Carbs may cause obeisity/wg more per calorie than fiber, but it's important to keep in mind a "dose response" concept.


The point is that restricting food groups ends up restricting calories as a side effect. Cutting out refined sugar means cutting out sugary drinks which is a huge source of “hidden” calories for most people.


Its the carbs that is the problem in my experience. Coconut has very little carbs. Eating low carb diet allow me to loose weight and stay down.


And my mother-in-law lost and keeps off over 100 pounds by restricting random food groups, however she still eats very high carb. And when I say random, I really mean random! There's literally no rhyme or reason to her choices other than she thinks they are "bad."

Same with my vegan+ friend, high carb, 80 pounds kept off for a decade. I say vegan+ because she's vegan plus she has other random restrictions.

Those are the two people I can think of right away because they've been doing their diets for a really, really long time and they always pack their own food everywhere they go. For these long term heavy restrictors, it's absolutely not any reduction in carbs.


I also eat carbs I just stay away from them most of the time. That sounds like your mother-in-law if she eats random.


No, absolutely not, I literally said "she still eats very high carb." Her diet does not restrict or limit carbs at all and she eats plenty of them. It's pretty silly to assume everyone's diet is low carb by default.

I believe she eats potatoes at every meal or at least almost every meal and she also eats plenty of white rice. Also fruit juice is on her "good" list. Though she claims she "doesn't eat sugar."

She claims to not eat dairy but she eats yogurt because she thinks it's non-dairy. No, she doesn't have a yogurt exception, she honestly thinks it doesn't contain dairy. I'm not sure what she thinks it is.

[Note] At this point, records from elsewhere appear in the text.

/-! modGroup -/

@[simp] theorem State.modGroup_gnom (s : State) (i : Nat) (f : Group → Group) : (s.modGroup i f).gnom = s.gnom := rfl
@[simp] theorem State.modGroup_power (s : State) (i : Nat) (f : Group → Group) : (s.modGroup i f).power = s.power := rfl
@[simp] theorem State.modGroup_fuse (s : State) (i : Nat) (f : Group → Group) : (s.modGroup i f).fuse = s.fuse := rfl
@[simp] theorem State.modGroup_cur (s : State) (i : Nat) (f : Group → Group) : (s.modGroup i f).cur = s.cur := rfl
@[simp] theorem State.modGroup_agenda (s : State) (i : Nat) (f : Group → Group) : (s.modGroup i f).agenda = s.agenda := rfl
@[simp] theorem State.modGroup_free (s : State) (i : Nat) (f : Group → Group) : (s.modGroup i f).free = s.free := rfl
@[simp] theorem State.modGroup_mem (s : State) (i : Nat) (f : Group → Group) : (s.modGroup i f).mem = s.mem := rfl
@[simp] theorem State.modGroup_ecc (s : State) (i : Nat) (f : Group → Group) : (s.modGroup i f).ecc = s.ecc := rfl
@[simp] theorem State.modGroup_badCheck (s : State) (i : Nat) (f : Group → Group) : (s.modGroup i f).badCheck = s.badCheck := rfl
@[simp] theorem State.modGroup_ctls (s : State) (i : Nat) (f : Group → Group) : (s.modGroup i f).ctls = s.ctls := rfl
@[simp] theorem State.modGroup_chans (s : State) (i : Nat) (f : Group → Group) : (s.modGroup i f).chans = s.chans := rfl
@[simp] theorem State.modGroup_l2 (s : State) (i : Nat) (f : Group → Group) : (s.modGroup i f).l2 = s.l2 := rfl
@[simp] theorem State.modGroup_dies (s : State) (i : Nat) (f : Group → Group) : (s.modGroup i f).dies = s.dies := rfl
@[simp] theorem State.modGroup_reqs (s : State) (i : Nat) (f : Group → Group) : (s.modGroup i f).reqs = s.reqs := rfl
@[simp] theorem State.modGroup_rows (s : State) (i : Nat) (f : Group → Group) : (s.modGroup i f).rows = s.rows := rfl
@[simp] theorem State.modGroup_fwds (s : State) (i : Nat) (f : Group → Group) : (s.modGroup i f).fwds = s.fwds := rfl
@[simp] theorem State.modGroup_answers (s : State) (i : Nat) (f : Group → Group) : (s.modGroup i f).answers = s.answers := rfl
@[simp] theorem State.modGroup_grants (s : State) (i : Nat) (f : Group → Group) : (s.modGroup i f).grants = s.grants := rfl
@[simp] theorem State.modGroup_acks (s : State) (i : Nat) (f : Group → Group) : (s.modGroup i f).acks = s.acks := rfl
@[simp] theorem State.modGroup_dtlb (s : State) (i : Nat) (f : Group → Group) : (s.modGroup i f).dtlb = s.dtlb := rfl
@[simp] theorem State.modGroup_wcache (s : State) (i : Nat) (f : Group → Group) : (s.modGroup i f).wcache = s.wcache := rfl
@[simp] theorem State.modGroup_walks (s : State) (i : Nat) (f : Group → Group) : (s.modGroup i f).walks = s.walks := rfl
@[simp] theorem State.modGroup_invs (s : State) (i : Nat) (f : Group → Group) : (s.modGroup i f).invs = s.invs := rfl
@[simp] theorem State.modGroup_ergown (s : State) (i : Nat) (f : Group → Group) : (s.modGroup i f).ergown = s.ergown := rfl
@[simp] theorem State.modGroup_ergFill (s : State) (i : Nat) (f : Group → Group) : (s.modGroup i f).ergFill = s.ergFill := rfl
@[simp] theorem State.modGroup_sredUndef (s : State) (i : Nat) (f : Group → Group) : (s.modGroup i f).sredUndef = s.sredUndef := rfl
@[simp] theorem State.modGroup_caravans (s : State) (i : Nat) (f : Group → Group) : (s.modGroup i f).caravans = s.caravans := rfl
@[simp] theorem State.modGroup_cores (s : State) (i : Nat) (f : Group → Group) : (s.modGroup i f).cores = s.cores := rfl
@[simp] theorem State.modGroup_ctxs (s : State) (i : Nat) (f : Group → Group) : (s.modGroup i f).ctxs = s.ctxs := rfl
@[simp] theorem State.modGroup_tiles (s : State) (i : Nat) (f : Group → Group) : (s.modGroup i f).tiles = s.tiles := rfl
@[simp] theorem State.modGroup_feWaits (s : State) (i : Nat) (f : Group → Group) : (s.modGroup i f).feWaits = s.feWaits := rfl
@[simp] theorem State.modGroup_retApply (s : State) (i : Nat) (f : Group → Group) : (s.modGroup i f).retApply = s.retApply := rfl
@[simp] theorem State.modGroup_drops (s : State) (i : Nat) (f : Group → Group) : (s.modGroup i f).drops = s.drops := rfl
@[simp] theorem State.modGroup_parts (s : State) (i : Nat) (f : Group → Group) : (s.modGroup i f).parts = s.parts := rfl
@[simp] theorem State.modGroup_launches (s : State) (i : Nat) (f : Group → Group) : (s.modGroup i f).launches = s.launches := rfl
@[simp] theorem State.modGroup_launchSeq (s : State) (i : Nat) (f : Group → Group) : (s.modGroup i f).launchSeq = s.launchSeq := rfl
@[simp] theorem State.modGroup_barriers (s : State) (i : Nat) (f : Group → Group) : (s.modGroup i f).barriers = s.barriers := rfl
@[simp] theorem State.modGroup_arrivals (s : State) (i : Nat) (f : Group → Group) : (s.modGroup i f).arrivals = s.arrivals := rfl
@[simp] theorem State.modGroup_groups (s : State) (i : Nat) (f : Group → Group) : (s.modGroup i f).groups = s.groups := rfl
@[simp] theorem State.modGroup_landings (s : State) (i : Nat) (f : Group → Group) : (s.modGroup i f).landings = s.landings := rfl
@[simp] theorem State.modGroup_riggings (s : State) (i : Nat) (f : Group → Group) : (s.modGroup i f).riggings = s.riggings := rfl
@[simp] theorem State.modGroup_vfs (s : State) (i : Nat) (f : Group → Group) : (s.modGroup i f).vfs = s.vfs := rfl
@[simp] theorem State.modGroup_votes (s : State) (i : Nat) (f : Group → Group) : (s.modGroup i f).votes = s.votes := rfl
@[simp] theorem State.modGroup_decisions (s : State) (i : Nat) (f : Group → Group) : (s.modGroup i f).decisions = s.decisions := rfl
@[simp] theorem State.modGroup_ports (s : State) (i : Nat) (f : Group → Group) : (s.modGroup i f).ports = s.ports := rfl
@[simp] theorem State.modGroup_hostOut (s : State) (i : Nat) (f : Group → Group) : (s.modGroup i f).hostOut = s.hostOut := rfl
@[simp] theorem State.modGroup_irqs (s : State) (i : Nat) (f : Group → Group) : (s.modGroup i f).irqs = s.irqs := rfl
@[simp] theorem State.modGroup_fw (s : State) (i : Nat) (f : Group → Group) : (s.modGroup i f).fw = s.fw := rfl
@[simp] theorem State.modGroup_uidSeq (s : State) (i : Nat) (f : Group → Group) : (s.modGroup i f).uidSeq = s.uidSeq := rfl
@[simp] theorem State.modGroup_savedImages (s : State) (i : Nat) (f : Group → Group) : (s.modGroup i f).savedImages = s.savedImages := rfl
@[simp] theorem State.modGroup_restores (s : State) (i : Nat) (f : Group → Group) : (s.modGroup i f).restores = s.restores := rfl
@[simp] theorem State.modGroup_imgUpds (s : State) (i : Nat) (f : Group → Group) : (s.modGroup i f).imgUpds = s.imgUpds := rfl
@[simp] theorem State.modGroup_at_core (s : State) (i : Nat) (f : Group → Group) (j : Nat) : (s.modGroup i f).core j = s.core j := rfl
@[simp] theorem State.modGroup_at_ctx (s : State) (i : Nat) (f : Group → Group) (j : Nat) : (s.modGroup i f).ctx j = s.ctx j := rfl
@[simp] theorem State.modGroup_at_tile (s : State) (i : Nat) (f : Group → Group) (a b : Nat) : (s.modGroup i f).tile a b = s.tile a b := rfl
@[simp] theorem State.modGroup_at_part (s : State) (i : Nat) (f : Group → Group) (j : Nat) : (s.modGroup i f).part j = s.part j := rfl
@[simp] theorem State.modGroup_at_ctl (s : State) (i : Nat) (f : Group → Group) (j : Nat) : (s.modGroup i f).ctl j = s.ctl j := rfl
@[simp] theorem State.modGroup_at_chan (s : State) (i : Nat) (f : Group → Group) (j : Nat) : (s.modGroup i f).chan j = s.chan j := rfl
@[simp] theorem State.modGroup_at_die (s : State) (i : Nat) (f : Group → Group) (j : Nat) : (s.modGroup i f).die j = s.die j := rfl
@[simp] theorem State.modGroup_at_vf (s : State) (i : Nat) (f : Group → Group) (j : Nat) : (s.modGroup i f).vf j = s.vf j := rfl
@[simp] theorem State.modGroup_at_port (s : State) (i : Nat) (f : Group → Group) (j : Nat) : (s.modGroup i f).port j = s.port j := rfl
@[simp] theorem State.modGroup_at_barrier (s : State) (i : Nat) (f : Group → Group) (j : Nat) : (s.modGroup i f).barrier j = s.barrier j := rfl
@[simp] theorem State.modGroup_at_rigging (s : State) (i : Nat) (f : Group → Group) (j : Nat) : (s.modGroup i f).rigging j = s.rigging j := rfl
@[simp] theorem State.modGroup_at_caravan (s : State) (i : Nat) (f : Group → Group) (a b : Nat) : (s.modGroup i f).caravan a b = s.caravan a b := rfl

There's not many foods she does eat and her diet is the same thing for the most part. I honestly think the key to her diet is all the food I've ever had made by her has been bland and unseasoned. If you're eating bland food you aren't prone to overeat.

I think it's absolutely ridiculous and makes no sense but it seems to work for her so I can't judge too harshly.


So are you saying she eat high carb and random or are you saying she eats random? Not sure I understand your point.

Carbs are proven to make most people fatter. There are people with high metabolism who can eat anything but most people cannot eat too many carbs without gaining weight.